==== INPUT MATERIAL ====

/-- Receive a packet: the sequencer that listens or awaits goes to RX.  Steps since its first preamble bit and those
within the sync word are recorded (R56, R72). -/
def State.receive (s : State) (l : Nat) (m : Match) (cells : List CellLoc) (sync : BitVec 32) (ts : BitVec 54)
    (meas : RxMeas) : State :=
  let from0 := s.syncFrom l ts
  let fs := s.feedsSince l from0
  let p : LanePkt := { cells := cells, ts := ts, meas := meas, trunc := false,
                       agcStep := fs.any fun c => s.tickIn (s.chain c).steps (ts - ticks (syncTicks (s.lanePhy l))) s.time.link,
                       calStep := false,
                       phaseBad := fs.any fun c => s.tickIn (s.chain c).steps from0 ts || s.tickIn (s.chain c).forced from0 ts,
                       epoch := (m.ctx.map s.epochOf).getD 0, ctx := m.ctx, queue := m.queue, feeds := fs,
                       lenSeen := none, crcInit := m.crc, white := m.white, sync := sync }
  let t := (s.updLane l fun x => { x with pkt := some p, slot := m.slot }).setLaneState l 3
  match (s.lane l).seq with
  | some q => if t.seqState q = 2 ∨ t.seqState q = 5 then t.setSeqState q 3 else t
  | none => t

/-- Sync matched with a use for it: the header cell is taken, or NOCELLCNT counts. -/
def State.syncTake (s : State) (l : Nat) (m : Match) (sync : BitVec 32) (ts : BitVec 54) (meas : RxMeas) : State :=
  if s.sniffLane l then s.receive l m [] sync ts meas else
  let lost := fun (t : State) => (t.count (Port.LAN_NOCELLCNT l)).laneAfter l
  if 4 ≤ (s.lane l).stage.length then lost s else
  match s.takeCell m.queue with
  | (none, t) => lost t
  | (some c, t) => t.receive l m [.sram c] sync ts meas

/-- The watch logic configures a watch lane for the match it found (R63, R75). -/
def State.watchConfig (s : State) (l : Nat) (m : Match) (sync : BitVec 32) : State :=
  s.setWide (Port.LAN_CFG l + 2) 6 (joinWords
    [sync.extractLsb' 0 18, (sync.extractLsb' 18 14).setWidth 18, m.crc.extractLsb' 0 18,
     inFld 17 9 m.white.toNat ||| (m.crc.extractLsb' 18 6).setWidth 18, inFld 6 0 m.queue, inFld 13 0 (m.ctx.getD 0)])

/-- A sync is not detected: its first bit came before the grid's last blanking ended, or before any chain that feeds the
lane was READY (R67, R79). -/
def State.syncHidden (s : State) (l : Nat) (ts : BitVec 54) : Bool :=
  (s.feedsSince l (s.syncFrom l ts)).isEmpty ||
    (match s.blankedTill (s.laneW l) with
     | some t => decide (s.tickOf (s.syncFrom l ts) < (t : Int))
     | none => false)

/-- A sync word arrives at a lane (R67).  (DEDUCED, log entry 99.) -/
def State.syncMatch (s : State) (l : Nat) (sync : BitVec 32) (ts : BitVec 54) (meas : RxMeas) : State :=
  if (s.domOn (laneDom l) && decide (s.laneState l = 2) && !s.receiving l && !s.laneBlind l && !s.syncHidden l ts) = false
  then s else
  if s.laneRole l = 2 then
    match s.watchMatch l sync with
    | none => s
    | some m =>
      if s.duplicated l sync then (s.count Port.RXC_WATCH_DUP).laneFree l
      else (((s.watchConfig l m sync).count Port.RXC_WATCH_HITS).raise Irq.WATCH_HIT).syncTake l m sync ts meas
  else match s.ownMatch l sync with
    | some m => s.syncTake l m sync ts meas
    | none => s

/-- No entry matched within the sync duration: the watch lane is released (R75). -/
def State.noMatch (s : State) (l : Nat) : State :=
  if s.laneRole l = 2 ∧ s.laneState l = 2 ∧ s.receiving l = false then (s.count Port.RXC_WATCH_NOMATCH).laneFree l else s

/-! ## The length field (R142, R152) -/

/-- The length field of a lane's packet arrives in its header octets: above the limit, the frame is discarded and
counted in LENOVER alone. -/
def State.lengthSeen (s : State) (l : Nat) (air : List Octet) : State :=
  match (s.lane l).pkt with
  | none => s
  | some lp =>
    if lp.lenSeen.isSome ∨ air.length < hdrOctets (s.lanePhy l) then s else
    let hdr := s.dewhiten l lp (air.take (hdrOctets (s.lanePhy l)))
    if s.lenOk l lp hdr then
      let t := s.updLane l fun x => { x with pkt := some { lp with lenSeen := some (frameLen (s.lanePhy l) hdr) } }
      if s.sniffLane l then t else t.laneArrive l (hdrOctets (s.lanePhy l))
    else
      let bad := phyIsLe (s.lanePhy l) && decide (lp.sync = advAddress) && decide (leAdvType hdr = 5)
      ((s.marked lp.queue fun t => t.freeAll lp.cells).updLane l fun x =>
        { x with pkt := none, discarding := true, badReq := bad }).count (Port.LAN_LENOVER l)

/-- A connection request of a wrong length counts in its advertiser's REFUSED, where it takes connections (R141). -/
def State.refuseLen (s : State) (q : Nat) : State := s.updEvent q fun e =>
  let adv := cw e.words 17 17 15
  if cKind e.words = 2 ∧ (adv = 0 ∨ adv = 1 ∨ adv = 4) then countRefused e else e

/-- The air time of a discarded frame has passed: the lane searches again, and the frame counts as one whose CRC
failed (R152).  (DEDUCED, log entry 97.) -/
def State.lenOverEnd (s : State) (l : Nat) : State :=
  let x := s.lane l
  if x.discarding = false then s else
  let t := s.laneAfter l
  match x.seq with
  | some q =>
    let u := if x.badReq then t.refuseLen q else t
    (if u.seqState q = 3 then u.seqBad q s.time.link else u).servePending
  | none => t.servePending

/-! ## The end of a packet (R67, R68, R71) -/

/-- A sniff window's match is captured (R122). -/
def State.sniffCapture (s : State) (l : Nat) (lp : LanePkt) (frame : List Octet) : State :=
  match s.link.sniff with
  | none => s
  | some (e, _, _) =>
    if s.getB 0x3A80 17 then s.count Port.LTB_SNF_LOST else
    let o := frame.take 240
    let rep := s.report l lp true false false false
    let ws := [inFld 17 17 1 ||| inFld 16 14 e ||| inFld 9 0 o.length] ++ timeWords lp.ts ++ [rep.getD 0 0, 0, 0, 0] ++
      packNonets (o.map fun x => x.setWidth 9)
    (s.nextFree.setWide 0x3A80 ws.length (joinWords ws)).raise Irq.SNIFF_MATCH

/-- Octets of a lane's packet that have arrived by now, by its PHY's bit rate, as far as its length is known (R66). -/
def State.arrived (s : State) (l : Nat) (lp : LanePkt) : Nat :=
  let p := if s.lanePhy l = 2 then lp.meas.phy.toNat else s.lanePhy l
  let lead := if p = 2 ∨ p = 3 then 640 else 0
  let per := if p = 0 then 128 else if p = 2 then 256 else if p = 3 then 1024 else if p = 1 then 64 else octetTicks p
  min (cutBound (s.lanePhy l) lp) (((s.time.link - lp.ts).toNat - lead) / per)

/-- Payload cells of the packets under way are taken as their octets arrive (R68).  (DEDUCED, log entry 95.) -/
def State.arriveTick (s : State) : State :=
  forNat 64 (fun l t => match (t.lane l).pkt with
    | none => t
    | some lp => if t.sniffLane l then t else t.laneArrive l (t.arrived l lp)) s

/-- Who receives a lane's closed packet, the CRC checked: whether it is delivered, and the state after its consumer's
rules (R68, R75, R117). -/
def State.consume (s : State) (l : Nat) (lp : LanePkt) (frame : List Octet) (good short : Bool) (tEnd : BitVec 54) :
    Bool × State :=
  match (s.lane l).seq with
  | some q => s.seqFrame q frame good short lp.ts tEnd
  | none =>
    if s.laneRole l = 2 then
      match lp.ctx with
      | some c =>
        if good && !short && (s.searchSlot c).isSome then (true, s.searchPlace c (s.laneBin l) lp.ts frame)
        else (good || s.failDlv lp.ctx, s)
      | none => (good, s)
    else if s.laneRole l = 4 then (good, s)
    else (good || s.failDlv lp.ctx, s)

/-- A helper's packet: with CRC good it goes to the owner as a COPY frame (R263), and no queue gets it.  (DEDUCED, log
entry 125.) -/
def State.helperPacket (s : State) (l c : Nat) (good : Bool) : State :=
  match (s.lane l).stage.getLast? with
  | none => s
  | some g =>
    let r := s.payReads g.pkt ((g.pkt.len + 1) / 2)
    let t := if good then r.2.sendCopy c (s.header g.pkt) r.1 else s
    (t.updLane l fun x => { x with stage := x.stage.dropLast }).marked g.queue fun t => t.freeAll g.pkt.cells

====

Reproduce, line for line, the material, starting at its first line, and end once the line holding "def State.syncHidden (s" has been output.

/-- Receive a packet: the sequencer that listens or awaits goes to RX.  Steps since its first preamble bit and those
within the sync word are recorded (R56, R72). -/
def State.receive (s : State) (l : Nat) (m : Match) (cells : List CellLoc) (sync : BitVec 32) (ts : BitVec 54)
    (meas : RxMeas) : State :=
  let from0 := s.syncFrom l ts
  let fs := s.feedsSince l from0
  let p : LanePkt := { cells := cells, ts := ts, meas := meas, trunc := false,
                       agcStep := fs.any fun c => s.tickIn (s.chain c).steps (ts - ticks (syncTicks (s.lanePhy l))) s.time.link,
                       calStep := false,
                       phaseBad := fs.any fun c => s.tickIn (s.chain c).steps from0 ts || s.tickIn (s.chain c).forced from0 ts,
                       epoch := (m.ctx.map s.epochOf).getD 0, ctx := m.ctx, queue := m.queue, feeds := fs,
                       lenSeen := none, crcInit := m.crc, white := m.white, sync := sync }
  let t := (s.updLane l fun x => { x with pkt := some p, slot := m.slot }).setLaneState l 3
  match (s.lane l).seq with
  | some q => if t.seqState q = 2 ∨ t.seqState q = 5 then t.setSeqState q 3 else t
  | none => t

/-- Sync matched with a use for it: the header cell is taken, or NOCELLCNT counts. -/
def State.syncTake (s : State) (l : Nat) (m : Match) (sync : BitVec 32) (ts : BitVec 54) (meas : RxMeas) : State :=
  if s.sniffLane l then s.receive l m [] sync ts meas else
  let lost := fun (t : State) => (t.count (Port.LAN_NOCELLCNT l)).laneAfter l
  if 4 ≤ (s.lane l).stage.length then lost s else
  match s.takeCell m.queue with
  | (none, t) => lost t
  | (some c, t) => t.receive l m [.sram c] sync ts meas

/-- The watch logic configures a watch lane for the match it found (R63, R75). -/
def State.watchConfig (s : State) (l : Nat) (m : Match) (sync : BitVec 32) : State :=
  s.setWide (Port.LAN_CFG l + 2) 6 (joinWords
    [sync.extractLsb' 0 18, (sync.extractLsb' 18 14).setWidth 18, m.crc.extractLsb' 0 18,
     inFld 17 9 m.white.toNat ||| (m.crc.extractLsb' 18 6).setWidth 18, inFld 6 0 m.queue, inFld 13 0 (m.ctx.getD 0)])

/-- A sync is not detected: its first bit came before the grid's last blanking ended, or before any chain that feeds the
lane was READY (R67, R79). -/
def State.syncHidden (s : State) (l : Nat) (ts : BitVec 54) : Bool :=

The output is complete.